Monday, March 31, 2008

We live not to eat, but we eat to live!

Fruit and vegetables should make up about a third of the food you eat each day - it is important that you eat a variety in order to benefit from different nutrients. Five portions of about 80grams a day is a good, attainable target - this could be a handful of grapes, half a pepper or 2 medium plums for example. Try counting your portions of fruit and vegetables every day and find ways to add fruit and vegetables to every meal. Mashed carrot, swede and sweet potato are full of nutrients and make a tasty alternative to traditional mashed potato - steam first and season with black pepper and a little butter. You could even serve with vegetarian sausages for a meat free twist to Bangers and Mash! Avocados contain more fat than most fruit and veg but can be eaten in moderation as they contain monounsaturated fatty acids which may help to lower cholesterol levels in the blood.
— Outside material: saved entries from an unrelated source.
-- ==== Sys2Proof/Machine/Pins.lean ====
section
/-!
DEFINITION. Machine/Pins.lean: the field pins (R388 to R395): edges, trip outputs, pin and bank settings, and the bank's VIO.
-/
namespace Sys2Proof.Machine
open Sys2Proof

def State.pinFunc (s : State) (w p : Nat) : Nat := s.fl (R.FP_CFG w p) F.FP_CFG_func

/-! ### Trips (R392) -/
/-- A trip output trips, from a write (src 0) or from input pin `inp` (src 1). -/
def State.trip (s : State) (w p src inp : Nat) : State :=
  let s1 := s.setPin w p { (s.pin w p) with outReg := false, tripAt := (s.wall w).cycle + 1 }
  let s2 := (s1.setFl (R.FP_TRIP w p) F.FP_TRIP_tripped 1).setFl (R.FP_TRIP w p) F.FP_TRIP_src src
  s2.raiseWall w 11 0 [p, src + inp * 256]

/-- An edge of event input `q` trips every trip output whose mask names it and whose polarity it has. -/
def State.tripAll (s : State) (w q : Nat) (rising : Bool) : State :=
  foldN 24 s (fun a p =>
    let e := a.fl (R.FP_CFG w p) F.FP_CFG_tedge
    if a.pinFunc w p = 4 && nbit (a.fl (R.FP_TRIPMASK w p) F.FP_TRIPMASK_mask) q && nbit e (if rising then 0 else 1) then a.trip w p 1 q
    else a)

/-- Flows that wait for an edge of event input `q` are triggered (R204). -/
def State.wakeEdge (s : State) (w q : Nat) (rising : Bool) : State :=
  foldN 512 s (fun a f =>
    let r := a.rd (R.FD_WAKE w f)
    if fld r F.FD_WAKE_kind = 5 && fld r F.FD_WAKE_index = q && nbit (fld r F.FD_WAKE_edge) (if rising then 0 else 1) then a.trigger w f
    else a)

/-- FIELD_PIN_EDGE: a filtered edge at a pin (R389, R390). -/
def execFieldPinEdge (w : Wall) (p : Fin 24) (rising : Bool) (s : State) : Out :=
  onWall w.val s (fun s =>
    let w := w.val
    let p := p.val
    if !s.vioLive w || s.pinFunc w p = 0 then s
    else
      let s1 := s.seePin w p rising
      if s1.pinFunc w p = 2 then (s1.wakeEdge w p rising).tripAll w p rising else s1)

/-- The effect of a write of FP_TRIP: `set` wins over `clr`, and so does a trip of the same cycle. -/
def State.fpTripWrite (s : State) (m w p : Nat) (v : Word) : State × Nat :=
  let set := fld v F.FP_TRIP_set = 1
  let clr := fld v F.FP_TRIP_clr = 1
  if !s.holds (claimPin w p) m then refuse s stBusy
  else if !set && !clr then (s, 0)
  else if s.pinFunc w p ≠ 4 then refuse s stBadArg
  else if set then (s.trip w p 0 0, 0)
  else if (s.pin w p).tripAt = (s.wall w).cycle + 1 then (s, 0)
  else
    let s1 := s.setPin w p { (s.pin w p) with outReg := true }
    (s1.setFl (R.FP_TRIP w p) F.FP_TRIP_tripped 0, 0)

/-- FP_TRIP_SET: a write of 1 to FP_TRIP.`set`. -/
def execFpTripSet (m : Mid) (w : Wall) (p : Fin 24) (s : State) : Out :=
  regRow s m (R.FP_TRIP w.val p.val) (fun s => s.fpTripWrite m.toNat w.val p.val 1)

/-- FP_TRIP_CLR: a write of 1 to FP_TRIP.`clr`. -/
def execFpTripClr (m : Mid) (w : Wall) (p : Fin 24) (s : State) : Out :=
  regRow s m (R.FP_TRIP w.val p.val) (fun s => s.fpTripWrite m.toNat w.val p.val 2)

/-! ### Pin and bank settings (R388, R391, R395) -/
/-- Whether an angle base that is not off uses a pin, or an enabled compare unit names it. -/
def State.pinInUse (s : State) (w p : Nat) : Bool :=
  (List.range 4).any (fun n => s.angSrc w n ≠ 0 && (s.refPins w n (s.angSrc w n)).contains p) ||
  (List.range 16).any (fun u => s.fl (R.ACU_CTRL w u) F.ACU_CTRL_en = 1 && s.fl (R.ACU_CTRL w u) F.ACU_CTRL_pin = p)

/-- The effect of a write of FP_CFG: a timed output takes its initial level, a trip output its tripped state. -/
def State.fpCfgWrite (s : State) (m w p : Nat) (v : Word) : State × Nat :=
  if !s.holds (claimPin w p) m then refuse s stBusy
  else if s.pinInUse w p then refuse s stBusy
  else if 5 ≤ fld v F.FP_CFG_func || fld v F.FP_CFG_pull = 3 then refuse s stBadArg
  else
    let s1 := s.plain (R.FP_CFG w p) v
    let out := match fld v F.FP_CFG_func with
      | 3 => fld v F.FP_CFG_init = 1
      | 4 => s.fl (R.FP_TRIP w p) F.FP_TRIP_tripped = 0
      | _ => false
    let input := inRange 1 (fld v F.FP_CFG_func) 2
    (s1.setPin w p { (s1.pin w p) with outReg := out, sampled := input && (s1.pin w p).sampled }, 0)

/-- FP_CFG_WRITE. -/
def execFpCfgWrite (m : Mid) (w : Wall) (p : Fin 24) (v : Word) (s : State) : Out :=
  regRow s m (R.FP_CFG w.val p.val) (fun s => s.fpCfgWrite m.toNat w.val p.val v)

/-- The effect of a write of FP_TRIPMASK: only the pin's claimant. -/
def State.fpMaskWrite (s : State) (m w p : Nat) (v : Word) : State × Nat :=
  if !s.holds (claimPin w p) m then refuse s stBusy else (s.plain (R.FP_TRIPMASK w p) v, 0)

/-- The effect of a write of FP_BANK. -/
def State.fpBankWrite (s : State) (w : Nat) (v : Word) : State × Nat :=
  let vio := fld v F.FP_BANK_vio
  if 5 ≤ vio then refuse s stBadArg
  else if vio ≠ s.fl (R.FP_BANK w) F.FP_BANK_vio && (List.range 24).any (fun p => s.pinFunc w p ≠ 0) then refuse s stBusy
  else (s.plain (R.FP_BANK w) v, 0)

/-- FP_BANK_WRITE. -/
def execFpBankWrite (m : Mid) (w : Wall) (v : Word) (s : State) : Out :=
  regRow s m (R.FP_BANK w.val) (fun s => s.fpBankWrite w.val v)

/-! ### VIO (R394) -/
/-- Nominal millivolts of FP_BANK.`vio`. -/
def vioNominal (v : Nat) : Nat :=
  match v with
  | 0 => 1200 | 1 => 1500 | 2 => 1800 | 3 => 2500 | _ => 3300

/-- Whether a measured VIO, in units of 20 mV, is within 10 % of the bank's nominal. -/
def State.vioInside (s : State) (w meas : Nat) : Bool :=
  let n := vioNominal (s.fl (R.FP_BANK w) F.FP_BANK_vio)
  decide (n * 90 ≤ meas * 2000) && decide (meas * 2000 ≤ n * 110)

/-- VIO_INVALID: VIO has been out of range for 2 us. Inputs read 0. -/
def execVioInvalid (w : Wall) (meas : BitVec 8) (s : State) : Out :=
  onWall w.val s (fun s =>
    let w := w.val
    if s.vioInside w meas.toNat then s
    else
      let was := s.fl (R.FP_BANK w) F.FP_BANK_valid = 1
      let s1 := (s.setFl (R.FP_BANK w) F.FP_BANK_valid 0).setFl (R.FP_BANK w) F.FP_BANK_meas meas.toNat
      let s2 := s1.setWall w { (s1.wall w) with vioLive := false }
      let s3 := foldN 24 s2 (fun a p => a.setPin w p { (a.pin w p) with sampled := false })
      if was then s3.raiseWall w 12 0 [meas.toNat] else s3)

/-- VIO_VALID: VIO has been within range for 10 us. -/
def execVioValid (w : Wall) (meas : BitVec 8) (s : State) : Out :=
  onWall w.val s (fun s =>
    let w := w.val
    if !s.vioInside w meas.toNat then s
    else
      let was := s.fl (R.FP_BANK w) F.FP_BANK_valid = 1
      let s1 := (s.setFl (R.FP_BANK w) F.FP_BANK_valid 1).setFl (R.FP_BANK w) F.FP_BANK_meas meas.toNat
      if was then s1 else s1.setWall w { (s1.wall w) with vioAt := s1.tick })

/-- FIELD_OUTPUT_RETURN: 100 us (125,000 ticks) after VIO became valid. A tripped output returns tripped. -/
def execFieldOutputReturn (w : Wall) (s : State) : Out :=
  onWall w.val s (fun s =>
    let x := s.wall w.val
    if s.fl (R.FP_BANK w.val) F.FP_BANK_valid = 1 && !x.vioLive && decide (x.vioAt + 125000 ≤ s.tick)
    then s.setWall w.val { x with vioLive := true } else s)

/-- FP_LEVEL: filtered input, or output register, of each pin (R395). -/
def State.fpLevel (s : State) (w : Nat) : Nat :=
  ((List.range 24).map (fun p =>
    let f := s.pinFunc w p
    let b := if f = 1 || f = 2 then (s.pin w p).sampled else if f = 3 || f = 4 then (s.pin w p).outReg else false
    b2n b * 2 ^ p)).foldl (· + ·) 0

end Sys2Proof.Machine
end

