-- ==== Sys2Proof/Machine/Links.lean ====
section
/-!
DEFINITION. Machine/Links.lean: the stream links (R362 to R387): link control and states, stream frames received and sent,
legacy frames, Ethernet rings and the wall's PTP clock.
-/
namespace Sys2Proof.Machine
open Sys2Proof

/-! ### Settings (R362 to R366, R369) -/
/-- Rate of a rate code in kb/s (R363), with whether it is NRZ; a custom rate outside 1,250 to 32,000 Mb/s is none. -/
def lineRate (code mbps : Nat) : Option (Nat × Bool) :=
  match code with
  | 0 => some (1250000, true) | 1 => some (2500000, true) | 2 => some (3125000, true) | 3 => some (5000000, true)
  | 4 => some (6250000, true) | 5 => some (10312500, true) | 6 => some (12500000, true) | 7 => some (25781250, true)
  | 8 => some (28125000, true) | 9 => some (32000000, true)
  | 16 => some (53125000, false) | 17 => some (56000000, false)
  | 31 => if 1250 ≤ mbps && mbps ≤ 32000 then some (mbps * 1000, true) else none
  | _ => none

/-- Whether R362's table allows a mode with a rate code. With mode off every defined code is allowed. -/
def rateAllowed (mode code mbps : Nat) : Bool :=
  match mode with
  | 0 => decide (code ≤ 9) || code = 16 || code = 17 || code = 31
  | 1 => (lineRate code mbps).isSome
  | 2 => code = 5
  | 3 => code = 7
  | 4 => match lineRate code mbps with
    | some (k, nrz) => nrz && decide (k ≤ 6250000)
    | none => false
  | _ => false

def State.lkState (s : State) (w n : Nat) : Nat := s.fl (R.LK_STATUS w n) F.LK_STATUS_state
def State.setLkState (s : State) (w n v : Nat) : State := s.setFl (R.LK_STATUS w n) F.LK_STATUS_state v
def State.lkMode (s : State) (w n : Nat) : Nat := s.fl (R.LK_CTRL w n) F.LK_CTRL_mode
def State.lkRate (s : State) (w n : Nat) : Nat :=
  match lineRate (s.fl (R.LK_CTRL w n) F.LK_CTRL_rate) (s.fl (R.LK_RATE w n) F.LK_RATE_mbps) with
  | some (k, _) => k
  | none => 1250000

/-- Ticks of 0.8 ns that `bits` bits last on a link's line, rounded up. -/
def State.lkTicks (s : State) (w n bits : Nat) : Nat := (bits * 1250000 + s.lkRate w n - 1) / s.lkRate w n

/-- The transmitter runs frames of its own (R368, R369). -/
def State.lkSends (s : State) (w n : Nat) : Bool := decide (1 ≤ s.lkState w n) && decide (s.lkState w n ≤ 3)

/-! ### The angle-periodic target (R378, R198) -/
def State.lkTarget (s : State) (w n : Nat) : W64 :=
  schedTarget (s.rd (R.LK_SF_REV w n)).toNat (s.rd (R.LK_SF_OFS w n)).toNat (s.fl (R.LK_SF_CFG w n) F.LK_SF_CFG_div)
    (s.fl (R.LK_SF_IDX w n) F.LK_SF_IDX_k)

def State.lkPos (s : State) (w n : Nat) : W64 := (s.base w (s.fl (R.LK_SF_CFG w n) F.LK_SF_CFG_ang)).v

def State.setLkIndex (s : State) (w n v k : Nat) : State :=
  (s.wr (R.LK_SF_REV w n) (BitVec.ofNat 32 v)).setFl (R.LK_SF_IDX w n) F.LK_SF_IDX_k k

/-- The link's comparator is armed from its registers, or disarmed where the link does not send at angles. -/
def State.armLink (s : State) (w n : Nat) : State :=
  let c := s.rd (R.LK_SF_CFG w n)
  if s.lkSends w n && fld c F.LK_SF_CFG_txmode = 2 && (s.lkMode w n = 1 || s.lkMode w n = 4) then
    let s1 := if fld c F.LK_SF_CFG_skip = 1 then
        let p := skipPassed (s.lkPos w n) (s.rd (R.LK_SF_REV w n)).toNat (s.rd (R.LK_SF_OFS w n)).toNat (fld c F.LK_SF_CFG_div)
          (s.fl (R.LK_SF_IDX w n) F.LK_SF_IDX_k)
        s.setLkIndex w n p.1 p.2.1
      else s
    s1.setLink w n { (s1.link w n) with armed := some (s1.lkTarget w n), passed := reached (s1.lkPos w n) (s1.lkTarget w n) }
  else s.setLink w n { (s.link w n) with armed := none, passed := false }

/-- The link goes to electrical idle (R365): an open frame is given up; slot writes already injected complete. -/
def State.idleLink (s : State) (w n : Nat) : State :=
  (s.setLink w n { (s.link w n).dropOpen with armed := none, passed := false, sendingUntil := 0 }).setLkState w n 0

/-- `en` is set: training, or loopback at once (R366, R369); mode off leaves the link off, and so does a wall before its
PINS step (R458). -/
def State.startLink (s : State) (w n : Nat) : State :=
  let st := if s.lkMode w n = 0 || !(s.wall w).pinsOn then 0 else if s.fl (R.LK_CTRL w n) F.LK_CTRL_lpbk = 0 then 1 else 4
  let s1 := (s.setLkState w n st).setLink w n { (s.link w n) with nextFree := s.tick, lastRx := s.tick }
  s1.armLink w n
Avocados also contain lots of vitamins and minerals, including vitamin E and vitamin B6. Add sliced avocado to salads and mix with reduced fat mozzarella, toasted pine nuts, tomato and basil. Spinach is another great source of vitamin C and also contains iron and folic acid - good for healthy blood and circulation - fill tortilla wraps with spinach, peppers and a little ricotta cheese for a delicious snack.